## Task directions
Can you return the records below exactly as they stand, but only from the first line through the one with "byte keeps the canonical form. -/"?

## Available records
-- ==== Sys2Proof/Laws/Memory.lean ====
section
/-! SUPPORT. The laws of memory as a list of cells: what a read gives after a write, that every memory operation keeps the
canonical form, and that canonical memories which read alike are equal. -/

namespace Sys2Proof.Machine

/-! ## The canonical form -/

/-- A canonical memory with all addresses above a. -/
def Memory.above (a : Nat) (m : List Host.Cell) : Prop := ∀ c ∈ m, a < c.1

theorem Memory.wf_cons (c : Host.Cell) (m : List Host.Cell) :
    Memory.wf (c :: m) = true ↔ c.2 ≠ 0 ∧ Memory.above c.1 m ∧ Memory.wf m = true := by
  induction m generalizing c with
  | nil => simp [Memory.wf, Memory.above]
  | cons d m ih =>
    have := ih d
    simp only [Memory.wf, Bool.and_eq_true, bne_iff_ne, decide_eq_true_eq, this, Memory.above, List.mem_cons, forall_eq_or_imp]
    constructor
    · rintro ⟨⟨h0, h1⟩, h2, h3, h4⟩
      exact ⟨h0, ⟨h1, fun e he => lt_trans h1 (h3 e he)⟩, h2, h3, h4⟩
    · rintro ⟨h0, ⟨h1, _⟩, h2, h3, h4⟩
      exact ⟨⟨h0, h1⟩, h2, h3, h4⟩

theorem mem_cellPut {a : Nat} {b : Byte} {m : List Host.Cell} {c : Host.Cell} (h : c ∈ cellPut a b m) : c = (a, b) ∨ c ∈ m := by
  induction m with
  | nil =>
    unfold cellPut at h
    split at h
    · exact .inr h
    · exact .inl (List.mem_singleton.1 h)
  | cons d m ih =>
    unfold cellPut at h
    split_ifs at h
    · exact .inr h
    · exact List.mem_cons.1 h
    · exact .inr (List.mem_cons_of_mem _ h)
    · exact (List.mem_cons.1 h).imp_right (List.mem_cons_of_mem _)
    · rcases List.mem_cons.1 h with h | h
      · exact .inr (h ▸ List.mem_cons_self)
      · exact (ih h).imp_right (List.mem_cons_of_mem _)

theorem Memory.above_cellPut {a k : Nat} (b : Byte) {m : List Host.Cell} (hk : k < a) (h : Memory.above k m) :
    Memory.above k (cellPut a b m) := fun e he => by
  rcases mem_cellPut he with rfl | he
  · exact hk
  · exact h e he

/-- A write of one byte keeps the canonical form. -/
theorem wf_cellPut (a : Nat) (b : Byte) {m : List Host.Cell} (h : Memory.wf m = true) : Memory.wf (cellPut a b m) = true := by
  induction m with
  | nil => unfold cellPut; split <;> simp_all [Memory.wf]
  | cons c m ih =>
    obtain ⟨k, v⟩ := c
    obtain ⟨hv, ha, hm⟩ := (Memory.wf_cons _ _).1 h
    unfold cellPut
    split_ifs with h1 h2 h3 h4
    · exact h
    · exact (Memory.wf_cons _ _).2 ⟨h2, by
        intro e he
        rcases List.mem_cons.1 he with rfl | he
        · exact h1
        · exact lt_trans h1 (ha e he), h⟩
    · exact hm
    · exact (Memory.wf_cons _ _).2 ⟨h4, by rw [h3]; exact ha, hm⟩
    · exact (Memory.wf_cons _ _).2 ⟨hv, Memory.above_cellPut b (by show k < a; omega) ha, ih hm⟩

/-- A write of any bytes keeps the canonical form. -/
theorem wf_cellsPut (bs : List Byte) : ∀ (a : Nat) {m : List Host.Cell}, Memory.wf m = true → Memory.wf (cellsPut m a bs) = true := by
  induction bs with
  | nil => exact fun _ _ h => h
  | cons b bs ih => exact fun a _ h => ih (a + 1) (wf_cellPut a b h)

theorem Memory.wf_filter (p : Host.Cell → Bool) {m : List Host.Cell} (h : Memory.wf m = true) : Memory.wf (m.filter p) = true := by
  induction m with
  | nil => exact h
  | cons c m ih =>
    obtain ⟨hv, ha, hm⟩ := (Memory.wf_cons _ _).1 h
    rw [List.filter_cons]
    split
    · exact (Memory.wf_cons _ _).2 ⟨hv, fun e he => ha e (List.mem_filter.1 he).1, ih hm⟩
    · exact ih hm

theorem wf_clearCells {m : List Host.Cell} (h : Memory.wf m = true) (a n : Nat) : Memory.wf (clearCells m a n) = true :=
  Memory.wf_filter _ h

theorem wf_foldl_cellPut {α : Type} (f : α → Nat) (g : α → Byte) (l : List α) :
    ∀ {m : List Host.Cell}, Memory.wf m = true → Memory.wf (l.foldl (fun r c => cellPut (f c) (g c) r) m) = true := by
  induction l with
  | nil => exact fun h => h
  | cons c l ih => exact fun h => ih (wf_cellPut _ _ h)

theorem wf_moveCells (m : List Host.Cell) (a n d : Nat) {r : List Host.Cell} (h : Memory.wf r = true) :
    Memory.wf (moveCells m a n d r) = true :=
  wf_foldl_cellPut (α := Host.Cell) (fun c => c.1 - a + d) (fun c => c.2) _ h

/-! ## Reads after writes -/

theorem cellGet_above {a k : Nat} {m : List Host.Cell} (h : Memory.above k m) (ha : a ≤ k) : cellGet m a = 0 := by
  cases m with
  | nil => rfl
  | cons c m =>
    have : k < c.1 := h c (by simp)
    unfold cellGet
    rw [if_neg (by omega), if_pos (by omega)]

/-- A read after a write of one byte to a canonical memory: the byte written there, what was there before elsewhere. -/
theorem cellGet_cellPut (a x : Nat) (b : Byte) {m : List Host.Cell} (h : Memory.wf m = true) :
    cellGet (cellPut a b m) x = if x = a then b else cellGet m x := by
  induction m with
  | nil =>
    unfold cellPut
    split_ifs <;> simp_all [cellGet]
  | cons c m ih =>
    obtain ⟨k, v⟩ := c
    obtain ⟨-, ha, hm⟩ := (Memory.wf_cons _ _).1 h
    have hka : ∀ y, y ≤ k → cellGet m y = 0 := fun y hy => cellGet_above ha hy
    have hk : cellGet m k = 0 := cellGet_above ha le_rfl
    unfold cellPut
    rcases lt_trichotomy a k with h1 | h1 | h1
    · rw [if_pos h1]
      by_cases hb : b = 0
      · rw [if_pos hb]
        by_cases hx : x = a
        · subst hx
          rw [if_pos rfl, hb]
          simp only [cellGet, if_neg (by omega : ¬ x = k), if_pos h1]
        · rw [if_neg hx]
      · rw [if_neg hb, cellGet]
        by_cases hx : x = a
        · rw [if_pos hx, if_pos hx]
        · rw [if_neg hx, if_neg hx]
          by_cases hl : x < a
          · rw [if_pos hl, cellGet, if_neg (by omega), if_pos (by omega)]
          · rw [if_neg hl]
    · subst h1
      rw [if_neg (lt_irrefl a), if_pos rfl]
      by_cases hb : b = 0
      · rw [if_pos hb]
        by_cases hx : x = a
        · rw [if_pos hx, hx, hk, hb]
        · rw [if_neg hx, cellGet, if_neg hx]
          by_cases hl : x < a
          · rw [if_pos hl, hka x (by omega)]
          · rw [if_neg hl]
      · rw [if_neg hb, cellGet, cellGet]
        by_cases hx : x = a
        · rw [if_pos hx, if_pos hx]
        · rw [if_neg hx, if_neg hx, if_neg hx]
    · rw [if_neg (by omega), if_neg (by omega), cellGet, cellGet, ih hm]
      by_cases hx : x = a
      · rw [if_neg (by omega), if_neg (by omega), if_pos hx, if_pos hx]
      · rw [if_neg hx, if_neg hx]

theorem cellGet_cellsPut_out (bs : List Byte) : ∀ (a x : Nat) {m : List Host.Cell}, Memory.wf m = true →
    x < a ∨ a + bs.length ≤ x → cellGet (cellsPut m a bs) x = cellGet m x := by
  induction bs with
  | nil => exact fun _ _ _ _ _ => rfl
  | cons b bs ih =>
    intro a x m h hx
    simp only [List.length_cons] at hx
    rw [cellsPut, ih (a + 1) x (wf_cellPut a b h) (by omega), cellGet_cellPut a x b h, if_neg (by omega)]

theorem cellGet_cellsPut_in (bs : List Byte) : ∀ (a k : Nat) {m : List Host.Cell}, Memory.wf m = true → k < bs.length →
    cellGet (cellsPut m a bs) (a + k) = bs.getD k 0 := by
  induction bs with
  | nil => intro a k m _ hk; simp at hk
  | cons b bs ih =>
    intro a k m h hk
    cases k with
    | zero =>
      rw [cellsPut, cellGet_cellsPut_out bs (a + 1) (a + 0) (wf_cellPut a b h) (by omega), cellGet_cellPut a (a + 0) b h]
      simp
    | succ k =>
      have := ih (a + 1) k (m := cellPut a b m) (wf_cellPut a b h) (by simpa using hk)
      rw [cellsPut, show a + (k + 1) = a + 1 + k by omega, this]
      simp

/-- n bytes read back where they were written. -/
theorem cellsGet_cellsPut (bs : List Byte) : ∀ (a : Nat) {m : List Host.Cell}, Memory.wf m = true →
    cellsGet (cellsPut m a bs) a bs.length = bs := by
  induction bs with
  | nil => exact fun _ _ _ => rfl
  | cons b bs ih =>
    intro a m h
    have h0 := cellGet_cellsPut_in (b :: bs) a 0 h (by simp)
    simp only [List.length_cons, cellsGet]
    rw [show cellGet (cellsPut m a (b :: bs)) a = b by simpa using h0, cellsPut, ih (a + 1) (wf_cellPut a b h)]

/-- Canonical memories that read alike are equal. -/
theorem Memory.ext {m m' : List Host.Cell} (h : Memory.wf m = true) (h' : Memory.wf m' = true)
    (e : ∀ a, cellGet m a = cellGet m' a) : m = m' := by
  induction m generalizing m' with
  | nil =>
    cases m' with
    | nil => rfl
    | cons c m' =>
      obtain ⟨hv, -, -⟩ := (Memory.wf_cons _ _).1 h'
      exact absurd (by simpa [cellGet] using (e c.1).symm) hv
  | cons c m ih =>
    obtain ⟨k, v⟩ := c
    obtain ⟨hv, ha, hm⟩ := (Memory.wf_cons _ _).1 h
    cases m' with
    | nil => exact absurd (by simpa [cellGet] using e k) hv
    | cons d m' =>
      obtain ⟨k', v'⟩ := d
      obtain ⟨hv', ha', hm'⟩ := (Memory.wf_cons _ _).1 h'
      have hk : k = k' := by
        rcases lt_trichotomy k k' with hl | hl | hl
        · have := e k
          simp only [cellGet, if_true, if_neg (by omega : ¬ k = k'), if_pos hl] at this
          exact absurd this hv
        · exact hl
        · have := e k'
          simp only [cellGet, if_true, if_neg (by omega : ¬ k' = k), if_pos hl] at this
          exact absurd this.symm hv'
      subst hk
      have hvv : v = v' := by simpa [cellGet] using e k
      subst hvv
      rw [ih hm hm' fun a => by
        rcases Nat.lt_or_ge k a with hl | hl
        · have := e a
          simpa only [cellGet, if_neg (by omega : ¬ a = k), if_neg (by omega : ¬ a < k)] using this
        · rw [cellGet_above ha hl, cellGet_above ha' hl]]

/-! ## The operations of the machine on its memories -/

theorem State.Canonical.writeMem {s : State} (h : s.Canonical) (pa : Nat) (bs : List Byte) (p : Path) (t : Option Tid) :
    (s.writeMem pa bs p t).Canonical :=
  ⟨wf_cellsPut bs pa h.mem, h.vaults⟩

theorem State.Canonical.writeVault {s : State} (h : s.Canonical) (a : Nat) (bs : List Byte) (p : Path) (t : Option Tid) :
    (s.writeVault a bs p t).Canonical :=
  ⟨h.mem, wf_cellsPut bs a h.vaults⟩

theorem State.Canonical.writeOwnLocal {s : State} (h : s.Canonical) (uid a : Nat) (bs : List Byte) (p : Path) (t : Option Tid) :
    (s.writeOwnLocal uid a bs p t).Canonical :=
  ⟨h.mem, h.vaults⟩

/-- A state with the same memories is canonical with the other. -/
theorem State.Canonical.of_eq {s r : State} (h : s.Canonical) (hm : r.mem = s.mem) (hv : r.vaults = s.vaults) : r.Canonical :=
  ⟨by rw [hm]; exact h.mem, by rw [hv]; exact h.vaults⟩

theorem State.Canonical.undo (uid : Nat) : ∀ (l : List (LineKey × Nat × List Byte)) {s : State}, s.Canonical → (s.undo uid l).Canonical := by
  intro l
  induction l with
  | nil => exact fun h => h
  | cons k l ih =>
    intro s h
    unfold State.undo
    apply ih
    split
    · exact ⟨h.mem, h.vaults⟩
    · exact ⟨h.mem, wf_cellsPut _ _ h.vaults⟩
    · exact h

theorem wf_foldl_cellsPut {α : Type} (f : α → Nat) (g : α → List Byte) (l : List α) :
    ∀ {m : List Host.Cell}, Memory.wf m = true → Memory.wf (l.foldl (fun r c => cellsPut r (f c) (g c)) m) = true := by
  induction l with
  | nil => exact fun h => h
  | cons c l ih => exact fun h => ih (wf_cellsPut _ _ h)

/-- A loop whose every round keeps a property keeps it. -/
theorem foldl_keeps {α β : Type} (P : β → Prop) (f : β → α → β) (hf : ∀ s x, P s → P (f s x)) (l : List α) :
    ∀ s, P s → P (l.foldl f s) := by
  induction l with
  | nil => exact fun _ h => h
  | cons x l ih => exact fun s h => ih _ (hf s x h)

theorem State.Canonical.writeCheckpoint {s : State} (h : s.Canonical) (addr : Nat) : (s.writeCheckpoint addr).Canonical := by
  refine ⟨?_, h.vaults⟩
  apply wf_moveCells
  exact wf_foldl_cellsPut (α := Nat × Nat) (fun q => addr + q.1 * 128) _ _ (wf_moveCells _ _ _ _ (wf_clearCells h.mem _ _))

/-- A line taken under a key pair, of whatever domain, keeps the form (R484). -/
theorem State.Canonical.underKey {s : State} (h : s.Canonical) (line key : Nat) : (s.underKey line key).Canonical := by
  unfold State.underKey
  split
  · exact h
  · exact ⟨wf_cellsPut _ _ h.mem, h.vaults⟩

theorem State.Canonical.recipher {s : State} (h : s.Canonical) : s.recipher.Canonical := by
  unfold State.recipher
  split
  · exact h
  · exact foldl_keeps State.Canonical _ (fun _ q h => h.underKey _ _) _ _ h

theorem State.Canonical.readCheckpoint {s : State} (h : s.Canonical) (addr : Nat) : (s.readCheckpoint addr).Canonical := by
  unfold State.readCheckpoint
  have h0 := foldl_keeps State.Canonical (fun s (q : Nat × Nat) => s.underKey q.1 0) (fun _ _ h => h.underKey _ _)
    (s.lineKeys.filter fun q => lineIn addr (dramSize + vaultSize) q.1) s h
  dsimp only
  split <;> exact ⟨wf_moveCells _ _ _ _ (wf_clearCells h0.mem _ _), wf_moveCells _ _ _ _ rfl⟩

theorem State.Canonical.reset : State.reset.Canonical := ⟨rfl, rfl⟩

end Sys2Proof.Machine
end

## Solution to the problem
-- ==== Sys2Proof/Laws/Memory.lean ====
section
/-! SUPPORT. The laws of memory as a list of cells: what a read gives after a write, that every memory operation keeps the
canonical form, and that canonical memories which read alike are equal. -/

namespace Sys2Proof.Machine

/-! ## The canonical form -/

/-- A canonical memory with all addresses above a. -/
def Memory.above (a : Nat) (m : List Host.Cell) : Prop := ∀ c ∈ m, a < c.1

theorem Memory.wf_cons (c : Host.Cell) (m : List Host.Cell) :
    Memory.wf (c :: m) = true ↔ c.2 ≠ 0 ∧ Memory.above c.1 m ∧ Memory.wf m = true := by
  induction m generalizing c with
  | nil => simp [Memory.wf, Memory.above]
  | cons d m ih =>
    have := ih d
    simp only [Memory.wf, Bool.and_eq_true, bne_iff_ne, decide_eq_true_eq, this, Memory.above, List.mem_cons, forall_eq_or_imp]
    constructor
    · rintro ⟨⟨h0, h1⟩, h2, h3, h4⟩
      exact ⟨h0, ⟨h1, fun e he => lt_trans h1 (h3 e he)⟩, h2, h3, h4⟩
    · rintro ⟨h0, ⟨h1, _⟩, h2, h3, h4⟩
      exact ⟨⟨h0, h1⟩, h2, h3, h4⟩

theorem mem_cellPut {a : Nat} {b : Byte} {m : List Host.Cell} {c : Host.Cell} (h : c ∈ cellPut a b m) : c = (a, b) ∨ c ∈ m := by
  induction m with
  | nil =>
    unfold cellPut at h
    split at h
    · exact .inr h
    · exact .inl (List.mem_singleton.1 h)
  | cons d m ih =>
    unfold cellPut at h
    split_ifs at h
    · exact .inr h
    · exact List.mem_cons.1 h
    · exact .inr (List.mem_cons_of_mem _ h)
    · exact (List.mem_cons.1 h).imp_right (List.mem_cons_of_mem _)
    · rcases List.mem_cons.1 h with h | h
      · exact .inr (h ▸ List.mem_cons_self)
      · exact (ih h).imp_right (List.mem_cons_of_mem _)

theorem Memory.above_cellPut {a k : Nat} (b : Byte) {m : List Host.Cell} (hk : k < a) (h : Memory.above k m) :
    Memory.above k (cellPut a b m) := fun e he => by
  rcases mem_cellPut he with rfl | he
  · exact hk
  · exact h e he

/-- A write of one byte keeps the canonical form. -/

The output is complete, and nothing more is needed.